Angela Watkins, librarian for the Aztec Public Library, echoed Neill's view the pandemic changed everything for public libraries — and not necessarily for the worse.

"Ever since COVID we've had to morph in so many different ways and become a little bit of everything to the community," she said. "We've become a surrogate family."

Finding partners makes a difference, she added. The library recently ran a program with the support of the University of Colorado on the impact of drought on the region. That program included a temporary traveling interactive wall exhibition called "We Are Water" to inform people of the water challenges facing the area.

A librarian for more than 20 years, Watkins said "never in her wildest dreams" would she have imagined public libraries would one day offer such diverse services.

"It paints the picture that public libraries are here to help, we care," she said. "From dealing with early literacy efforts to helping those who just want to escape all the day-to-day doldrums we have in life, you want that quiet place to go to and feel welcome. Your public library is that place."

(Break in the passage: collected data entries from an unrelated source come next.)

/-- What leaves the device, newest first in `State.sent` (the model's own record; see the log). -/
inductive Output where
  /-- A register read answered: the agent, the address and the value (R489). -/
  | readData (agent : Agent) (address : Nat) (value : Word)
  /-- The words an I²C read returned (R478). -/
  | mgtData (words : List Word)
  /-- A downstream fronthaul frame left: the port, its control block and its 63 payload blocks, each with its sync header (R89 to R95). -/
  | fhFrame (port : Nat) (blocks : List (BitVec 2 × BitVec 64))
  /-- The frame of a port in loopback, which its own receiver takes: the port, its LOOP, the blocks and the head time (R114). -/
  | fhLooped (port loop : Nat) (blocks : List (BitVec 2 × BitVec 64)) (headTime : Nat)
  /-- A group's frame-end event to the commit sequencer (R182). -/
  | frameEnd (event : FrameEvent)
  /-- A group's header summary to the slot scheduler (R181). -/
  | headerSummary (group : Nat)
  /-- A group's key-lookup fields to the key vault (R166). -/
  | keyLookup (group : Nat)
  /-- A snippet sent to its quay (R183). -/
  | snippet (lane group : Nat)
  /-- A transmission began on a modulator of a stream (R187, R196). -/
  | txStart (modulator stream : Nat) (use : TxUse) (start : Time)
  /-- The fields of the Vendor Specific IEs that the frame of that transmission carries, or the octets of its template (R129, R200). -/
  | txIes (modulator : Nat) (ies : List (List Byte))
  /-- A modulator stopped before its last sample (R197, R202). -/
  | txCut (modulator stream : Nat)
  /-- A verdict to the commit sequencer (R281). -/
  | verdict (group : Nat) (v : Verdict)
  /-- A key journal record programmed into copy A or B: its 128 octets (R292). -/
  | keyRecord (copyB : Bool) (octets : List Nat)
  /-- A Ferry packet left through an Ethernet port for an endpoint: its octets (R321, R322). -/
  | ferry (endpoint port : Nat) (packet : List Nat)
  /-- DL-ACK with its ACK_DSN (R316, R325). -/
  | dlAck (ackDsn : Nat)
  /-- A UPLINK or OUTCOME message with its JSNs, first to last (R325). -/
  | uplink (outcome : Bool) (first last : Nat)
  /-- A HEARTBEAT: OPEN, SESSION, ROLE, EPOCH, BASE_JSN, NEXT_JSN, ACK_JSN, NEXT_DSN (R325). -/
  | heartbeat (isOpen : Bool) (session role epoch base next ack nextDsn : Nat)
  /-- A MGMT-READ response (R325, R328). -/
  | mgmtRead (reqId : Word) (words : List Word)
  /-- Unsolicited or solicited neighbour advertisement and echo reply (R320, R321). -/
  | neighbourAdvertisement (port : Nat) (override : Bool)
  | echoReply (port : Nat)
  /-- The late flag of R180 to the lane array. -/
  | lateFlag (group : Nat)
  /-- A packet left on an Ethernet port with a VID, for the next hop's MAC address, as R346 to R348 send it on. -/
  | forwarded (port vid mac : Nat) (packet : List Nat)
  /-- A packet went to the Ferry unit (R346). -/
  | localPacket
  /-- A new sender's creation went to Emaidor through the learn quay (R356). -/
  | learnCreate (node : Eui) (index : Nat)
  /-- An Isthmus record left on every link UP: BULK, COMMIT_REQ, MSEQ and EPOCH of its header, and its body (R374, R376, R378). -/
  | record (bulk commitReq : Bool) (mseq epoch : Nat) (body : Body)
  /-- A KEEPALIVE left on a link while the device is not paired (R373). -/
  | keepalive (link : Nat)
  /-- The own token line is driven or released (R367). -/
  | tokenLine (driven : Bool)
  /-- A piece part, or a fragment frame, was handed to the slot scheduler (R405, R420). -/
  | pieceServed (neighbour : Eui) (piece : Nat)
  /-- A beacon was rewritten with a piece request: UPDATE_ID, FIRST and the pieces of WANT (R404). -/
  | pieceRequest (beacon : Nat) (updateId : Word) (first : Nat) (want : List Nat)
  /-- A device-time comparator was reached: source 120, or the local source of a protocol engine (R432). -/
  | comparator (engine : Option Nat)
  deriving DecidableEq, Repr

/-- The machine. -/
structure State where
  /-- Registers that hold a setting, and counters: address to value, over the cards' reset values. -/
  regs    : List (Nat × Word) := []
  /-- Halves of an RWL pair that wait for the other half (R490). -/
  halves  : List (Nat × Word) := []
  /-- The HI halves latched by a read of LO, per agent (R490). -/
  latches : List (Agent × Nat × Word) := []
  /-- The hardware tables that TABLE_LOAD and the schedule changes write: TABLE_ID × 2^32 + index to the entry's octets,
  first octet most significant (R73). -/
  tables  : List (Nat × Nat) := []
  /-- DRAM, the L2 SRAM window and the engines' local memories by physical address (R427); see the log for what an unlisted
  byte reads as. -/
  mem     : List Host.Cell := []
  /-- The BLOCK_CFG_ERR.ERR bits as last evaluated, bit n for block n (R493). -/
  cfgErr  : BitVec 25 := 0
  start   : Start := {}
  pins    : Pins := {}
  clock   : Clock := {}
  hlt     : Hlt := {}
  evr     : Evr := {}
  /-- The fronthaul ports 0 to 31. -/
  fh      : List (Nat × FhPort) := []
  /-- The changes of FH_POOL in service: the one in hand first, then those that wait for it (R106). -/
  pool    : List Remap := []
  chn     : Chn := {}
  det     : Det := {}
  lane    : Lanes := {}
  txm     : Txm := {}
  cal     : Cal := {}
  timer   : Timer := {}
  sch     : Sch := {}
  key     : Vault := {}
  flash   : Flash := {}
  jrn     : Jrn := {}
  dl      : Dl := {}
  fry     : Fry := {}
  fwd     : Fwd := {}
  pair    : Pair := {}
  upd     : Upd := {}
  camps   : List (Nat × Camp) := []
  prog    : List (Nat × ProgRec) := []
  msys    : Mem := {}
  /-- The retained DRAM contents while a second image may still need them (R77). -/
  before  : Option Before := none
  /-- The source FIFOs of the straits of R41 by number, oldest bundle first: the arrivals that wait until their island is ready (R35,
  R38). Bundles beyond the depth of R38 stand at a producer that stalls. A destination's input register holds a bundle only within the
  step that takes it (see the log). -/
  straits : List (Nat × List Instr) := []
  /-- What has left the device, newest first (the model's own field). -/
  sent    : List Output := []
  /-- How many free values have been drawn (the model's own field). -/
  free    : Nat := 0
  /-- The commands that wait, first in, first out. -/
  pending : List Instr := []
  deriving DecidableEq, Repr

/-- Why a step faults. -/
inductive Fault where
  /-- A command names an instance that the spec says does not exist, as port 40 of 32. Raised by every meaning whose operand
  numbers an instance. Safe: the hardware has no such event. -/
  | noSuchInstance
  deriving DecidableEq, Repr

/-- Why a step is refused. -/
inductive Refusal where
  /-- No meaning yet for a row of the table. Raised by Dispatch only. Safe. -/
  | notModelled (mnemonic : String)
  deriving DecidableEq, Repr

/-- The machine before PORST_N first rises (R26, R51): every register at the reset value of its card, PORST_N low, flash and
fuses unprogrammed. -/
def State.reset : State := {}

end Sys2Proof.Machine
end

Neill, who still has her first library card framed and visible in her office, said people who may have once taken the facilities for granted realized during the pandemic they were "interwoven into the fabric of their lives when it was gone."

The library has become "a community center," she said.

Recalling her childhood days in El Paso, when she would hang out in a library and pull random books off the shelves, she said the beauty of any library is "you can walk in and be slightly overwhelmed by all the possibilities and different things you can learn."

That's one thing that hasn't changed about libraries over the years, she added — they are always "learning centers."